(Dataset extract Opens)
-- ==== Sys2Proof/Machine/Recovery.lean ====
section
/-! DEFINITION. The recovery engine: point slots and the undo log (R385 to R388), sealing (R389, R390), rollback (R391), resilvering (R384)
and the scan (R394). -/
namespace Sys2Proof.Machine

def State.modRcv (s : State) (f : RecState → RecState) : State := { s with rcv := f s.rcv }

/-! ### Replies and faults (R397, R398) -/

def State.recReply (s : State) (r : SysReq) (v : Word) : State := s.sysReply coordSite r v false

def State.recFail (s : State) (r : SysReq) (code detail : Nat) : State := (s.reqFault r code detail).sysReply coordSite r 0 true

/-- A fault that goes to context 7 and notifies. -/
def State.recFault (s : State) (code detail : Nat) : State := (s.sysFault coordSite code detail).notify code coordSite 0

/-- Why every request of the engine may be refused: code and DETAIL (R398). -/
def State.recRefuses (s : State) (r : SysReq) : Option (Nat × Nat) :=
  if !s.rcv.en || (r.who.ctx != 7 && r.who.asid != s.rcv.asid) then some (0x0801, r.who.asid)
  else if r.psn then some (0x0809, r.word.toNat)
  else none

/-- The engine's accesses for a request count as committed by the issuing context (R393). -/
def State.recAgentOf (s : State) (r : SysReq) : Agent :=
  s.sysReqAgent r 6 9

/-! ### Point slots (R386) -/

/-- What a seal restarts from: handle, entry, iteration, payload. -/
structure Restart where
  handle : Nat
  entry : Nat
  itn : Nat
  payload : Nat
  deriving DecidableEq, Repr

def Restart.none : Restart := { handle := 0, entry := 0, itn := 0, payload := 0 }

/-- The 64 B of a point slot. -/
def slotBytes (state n nent digest : Nat) (x : Restart) : List Byte :=
  let b := toBytes 0x50524358 4 ++ toBytes state 1 ++ toBytes 0 3 ++ toBytes n 4 ++ toBytes nent 4 ++ toBytes digest 8 ++
           toBytes x.handle 4 ++ toBytes x.entry 2 ++ toBytes x.itn 2 ++ toBytes x.payload 8 ++ List.replicate 16 0
  b ++ toBytes (if state = 3 then crc64 b else 0) 8

/-- A slot as read: PS_MAGIC is right, PS_STATE, PS_SEQ, PS_RCRC matches, and the restart fields. -/
structure SlotView where
  magic : Bool
  state : Nat
  n : Nat
  crcOk : Bool
  restart : Restart
  deriving DecidableEq, Repr

def slotView (l : List Byte) : SlotView :=
  { magic := field l 0 4 == 0x50524358, state := field l 4 1, n := field l 8 4, crcOk := field l 0x38 8 == crc64 (l.take 0x38),
    restart := { handle := field l 0x18 4, entry := field l 0x1C 2, itn := field l 0x1E 2, payload := field l 0x20 8 } }

def SlotView.valid (v : SlotView) : Bool := v.magic && v.state == 3 && v.crcOk

/-- Read a point slot; one that cannot be read is like an empty one. -/
def State.readSlot (s : State) (j : Nat) : SlotView × State :=
  let (x, s) := s.recGet (logPa s.rcv (64 * j)) 64
  (slotView (x.getD (List.replicate 64 0)), s)

def State.writeSlot (s : State) (g : Agent) (n : Nat) (l : List Byte) : State := s.recWrite g (logPa s.rcv (64 * (n % 2))) l

/-- The highest valid point of two slots (R391 step 3, R394). -/
def highestValid (a b : SlotView) : Nat := Nat.max (if a.valid then a.n else 0) (if b.valid then b.n else 0)

/-! ### Undo entries (R387) -/

structure Entry128 where
  pa : Nat
  point : Nat
  index : Nat
  data : List Byte
  bytes : List Byte
  deriving DecidableEq, Repr
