-- ==== Sys2Proof/Machine/MemPort.lean ====
section
/-! DEFINITION. The memory port at work: when a request may perform (R67 to R81, R213, R384), the twin comparator's exits (R316), what
an access leaves for later ones (R72, R77, R78), requests without data (R81, R218, R232, R244, R247), the host's answers (R413), refresh
windows (R213). -/
namespace Sys2Proof.Machine

/-! ### When a request may perform -/

def MemReq.scope (r : MemReq) : Nat := match r.ins.mf? with | some m => m.scp.toNat | none => 0

/-- The bytes that a `dst` writes at this device, as addresses in the cellar. -/
def State.dstLinesOf (s : State) (l : List Piece) : List Nat :=
  ((l.filter fun p => !s.away p).flatMap fun p => (cut 64 p.pa p.len).map (·.1)).filter fun a => paTarget a == .cellar

/-- A `dst` that must log its line waits until both mirrors of the log are there (R384, R388). -/
def State.dstWaits (s : State) (r : MemReq) (l : List Piece) : Bool :=
  match r.ins with
  | .dst _ =>
    let a := s.dstLinesOf l
    a.any (fun x => s.rcv.logs x) && !(logRegions s.rcv (s.rcv.nent + a.length)).all (regionWhole s.rcv)
  | _ => false

/-- A write to the own headgate waits while the die takes no more records (R411). It leaves after the earlier writes of its site that share
its class, and only once it is known where they go (R408). -/
def State.headgateWaits (s : State) (r : MemReq) (l : List Piece) : Bool :=
  l.any s.ownHead &&
  (s.headFull 0 ||
   s.reqs.any fun q =>
     decide (q.id < r.id) && q.who.site == r.who.site && q.ins.isAccess && q.ins.writes &&
     (q.ins.alc == r.ins.alc || q.ins.alc == some 0 || r.ins.alc == some 0) &&
     (match q.phase with | .committed | .parked .. => true | _ => false))

/-- The earlier writes through the device's own inbound windows that an AFTER record waits for (R88, R408). -/
def State.ownStores (s : State) (r : MemReq) : List Nat :=
  (s.reqs.filter fun q =>
    decide (q.id < r.id) && q.who.site == r.who.site && q.ins.writes &&
    (q.ins.alc == r.ins.alc || q.ins.alc == some 0 || r.ins.alc == some 0) &&
    (match q.phase with
     | .ready x => (q.pieces x).any fun p => p.typ == 4 && s.isSelf p.dev && !s.ownHead p
     | _ => false)).map (·.id)

/-- A request as the maker of its accesses: what it is ordered by, and for a release the set that it carries (R76). -/
def State.releaseAgent (s : State) (r : MemReq) (l : List Piece) : Agent :=
  let g := s.memAgent r l
  { g with rel := if r.ins.ordOf.releases then some (s.releaseSet g) else none }

/-- What must have performed at a request's own scope before it does: a release's set, and before a class 0 access the earlier writes of its
context (R72, R76). -/
def State.before (s : State) (g : Agent) : List Nat :=
  (g.rel.getD []) ++
  (if g.zero then (s.mem.recs.filter fun w => w.who.sameCtx g && decide (w.who.seq < g.seq)).map (·.who.seq) else [])

/-- A request at system scope or beyond still waits for the PCIe read behind such writes to host memory: with the read issued (R75). -/
def State.hostGate (s : State) (r : MemReq) (g : Agent) : Option State :=
  if r.scope < 8 ∨ (g.rel.isNone ∧ !g.zero) then none else s.flushGate r.id (g.postedBefore (s.before g))

/-- May a translated request perform now, but for a PCIe read that it waits for? At scope 9 what it carries has performed at both mirrors
(R80, R384). -/
def State.mayGo (s : State) (r : MemReq) (x : List Xlat) : Bool :=
  let l := r.pieces x
  s.mayPerform r && !(l.any s.mustWait) && !s.dstWaits r l && !s.headgateWaits r l &&
  !(match r.ins with | .wsld _ => s.mem.refreshing r.vd.toNat | _ => false) &&
  (r.scope != 9 || s.durable fun q => (s.before (s.releaseAgent r l)).contains q)

/-! ### Twin exits of requests (R316) -/

/-- Does a write leave the region of its copy? -/
def State.leavesRegion (s : State) (r : MemReq) (l : List Piece) : Bool :=
  r.ins.writes && r.ins.isAccess &&
  l.any fun p =>
    let q := s.local? p
    !(q.typ == 2 && p.typ != 4 &&
      match s.slot? r.who.site r.who.ctx with
      | some k => k.covers r.who.site (s.landingBank q.pa).1
      | none => false)

/-- The address, mask and data of a write, as its digest shows them. -/
def State.exitDigest (s : State) (r : MemReq) (pos : Nat) : Nat :=
  let tile (w : Word) : List Byte := let d := Desc.of w; s.mem.bytes d.base d.size
  let data : List Byte :=
    match r.ins with
    | .st _ | .dst _ => toBytes r.vd.toNat r.ins.unitBytes
    | .atom .. => toBytes r.vd.toNat 8 ++ toBytes r.vb.toNat 8
    | .sct _ => tile r.vd ++ r.live.flatMap fun p => toBytes p.2 8
    | .vatom fn _ => tile r.vd ++ (if fn = .cas then tile r.vc else []) ++ r.live.flatMap fun p => toBytes p.2 8
    | _ => tile r.vd
  let mask := match r.ins with
    | .st _ | .dst _ | .atom .. => b2n r.psn
    | _ => (s.tilePoison (Desc.of r.vd) ||| (if r.psn then BitVec.allOnes 64 else 0)).toNat
  twinDigest pos (r.ins.alc.getD 0) r.ea mask data r.who.itn.toNat

/-- What a twin's write does at its port: it goes on, it waits, or it becomes an exit. -/
def State.twinGate (s : State) (r : MemReq) (l : List Piece) : Option State :=
  if s.pager.twinOk.contains r.id then none
  else if s.pager.twinPairs.any (fun p => p.2 == r.id) ||
      s.pager.twins.any (fun t => match t.what with | .req id => id == r.id | .token _ => false) then some s
  else
    match s.twinAt r.who.site r.who.ctx with
    | none => none
    | some (h, copy, pos) =>
      if s.leavesRegion r l then some (s.twinExit h copy pos (r.ins.alc.getD 0) (s.exitDigest r pos) (.req r.id)) else none

/-! ### An access performs -/

/-- A request's own writes have performed at its scope: at scope 8 and 9 a PCIe read has followed those to host memory, and at scope 9 both
mirrors have acknowledged those to the cellar (R75, R80, R388). None then; else the state in which that is waited for. -/
def State.ownWaits (s : State) (r : MemReq) : Option State :=
  if r.scope < 8 then none
  else
    match s.flushGate r.id fun p => p.who.seq == r.id with
    | some s => some s
    | none => if r.scope = 9 ∧ !s.durable (· == r.id) then some s else none

/-- A performed request answers, once its own writes have performed at its scope. -/
def State.answerReq (s : State) (r : MemReq) (x : List Xlat) (v : Word) (psn : Bool) : State :=
  match s.ownWaits r with
  | some s => s.setReq { r with phase := .remote x, answer := some (v, psn, []) }
  | none => s.finishReq r v psn []

/-- What an access leaves when it has performed: a release carries its set to its scope (R77), a class 0 access the earlier ones of its
context (R72), what it precedes follows it (R84), and an acquire synchronises (R78). -/
def State.settleOrder (s : State) (r : MemReq) (g : Agent) : State :=
  let s := match g.rel with | some rs => s.carry rs g.obs | none => s
  let s := (if g.zero then s.widenOwn g else s).noteAfter g
  if r.ins.ordOf.acquires then s.synchronise g else s

/-- A request's access and its end. -/
def State.complete (s : State) (r : MemReq) (x : List Xlat) : State :=
  let g := s.releaseAgent r (r.pieces x)
  let (p, waits) := s.perform r x g (s.ownStores r)
  match p with
  | .more s => s
  | .fail code detail va s => s.failReq r code detail va
  | .ok v psn s =>
    let s := s.settleOrder r g
    if waits then s.setReq { r with phase := .remote x } else s.answerReq r x v psn

/-- Reads of host memory leave, and their completion is awaited (R413). -/
def State.askHost (s : State) (r : MemReq) (x : List Xlat) (l : List Piece) : State :=
  let ask := (l.filter fun p => (s.local? p).typ == 3).map fun p => OutMsg.hostRead r.id (s.hostAddr p.pa) p.len
  { s with out := s.out ++ ask }.setReq { r with phase := .remote x, since := s.clk }

/-- The write that alone may reach a headgate: a tile of one row of 32 B, aligned (R223). -/
def MemReq.isRecord (r : MemReq) (l : List Piece) : Bool :=
  match r.ins with
  | .stt _ => (r.ranges.map (·.2)) == [32] && l.all fun p => p.pa % 32 == 0
  | _ => false

/-- A translated access whose turn it is: refused, handed to the twin comparator, sent to the host, or performed. A `vatom` under way has
passed its checks. -/
def State.performAccess (s : State) (r : MemReq) (x : List Xlat) : State :=
  let l := r.pieces x
  let k := accKind r.ins
  if r.vat.isSome then s.complete r x
  else
    match l.findSome? fun p => (s.checkPiece k (opcOf r.ins) (r.isRecord l) p).map fun f => (p, f) with
    | some (p, f) => (s.podMet ((l.filter s.away).map (·.dev))).failPiece r p f
    | none =>
      match (match r.ins with | .put _ | .get _ => l | _ => []) with
      | p :: _ :: _ => s.failReq r 0x0307 (wrongDetail s p.typ (opcOf r.ins)) p.va
      | _ =>
        match s.twinGate r l with
        | some s => s
        | none => if k = .read && l.any (fun p => (s.local? p).typ == 3) then s.askHost r x l else s.complete r x

/-! ### Requests without data -/

/-- `migr` begins (R232, R247). -/
def State.beginMigr (s : State) (r : MemReq) : State :=
  let asid := r.vd.toNat % 2 ^ 12
  let va := r.va.toNat
  let new := r.vb.toNat
  let fail (s : State) (typ : Nat) : State := s.failReq r 0x0307 (wrongDetail s typ (opcOf r.ins)) va
  if va % 2 ^ 21 ≠ 0 ∨ new % 2 ^ 21 ≠ 0 ∨ 2 ^ 56 ≤ va ∨ paTarget new ≠ .hbm ∨ inCellarRange s.rcv new ∨ (s.binding? asid).isNone then
    fail s (typeOfPa new)
  else
    let (e, s) := s.walk r.who.site asid va
    match e with
    | .leaf x =>
      if x.typ ≠ 0 ∨ inCellarRange s.rcv (x.frame * 2 ^ 21) ∨ s.migrating asid (va / 2 ^ 21) ∨
          s.pager.migs.any (fun m => m.old == x.frame && !m.fwd) then fail s x.typ
      else
        let m : Migration := { asid := asid, va := va, old := x.frame, new := new / 2 ^ 21, p := 0, req := r.id, fwd := false }
        { s with pager := { s.pager with migs := s.pager.migs ++ [m] } }.setReq { r with phase := .remote [] }
    | _ => fail s 8

/-- `inv`: repatch once, then wait for the requests that still hold an old translation (R90, R218). -/
def State.performInv (s : State) (r : MemReq) (m : MF) : State :=
  let asid := r.vd.toNat % 2 ^ 12
  let lo := r.va.toNat / 2 ^ 21
  let hi := (r.va.toNat + r.vb.toNat - 1) / 2 ^ 21
  if r.vb = 0 then s.bumpFree.finishReq r (Config.openPayload s.free) false []
  else
    let first : Bool := match r.phase with | .ready _ => true | _ => false
    let s := if first then ((s.invPatch asid lo hi (m.md.getLsbD 0)).setReq { r with phase := .remote [] }).refreshBusy else s
    if s.oldTranslation asid lo hi then s else s.bumpFree.finishReq r (Config.openPayload s.free) false []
(Dataset extract Closes)
Aim of the exercise: Which lines run from the one containing "let hi := (r.va.toNat" through the end of the material? Output them exactly.

Answer section:
  let hi := (r.va.toNat + r.vb.toNat - 1) / 2 ^ 21
  if r.vb = 0 then s.bumpFree.finishReq r (Config.openPayload s.free) false []
  else
    let first : Bool := match r.phase with | .ready _ => true | _ => false
    let s := if first then ((s.invPatch asid lo hi (m.md.getLsbD 0)).setReq { r with phase := .remote [] }).refreshBusy else s
    if s.oldTranslation asid lo hi then s else s.bumpFree.finishReq r (Config.openPayload s.free) false []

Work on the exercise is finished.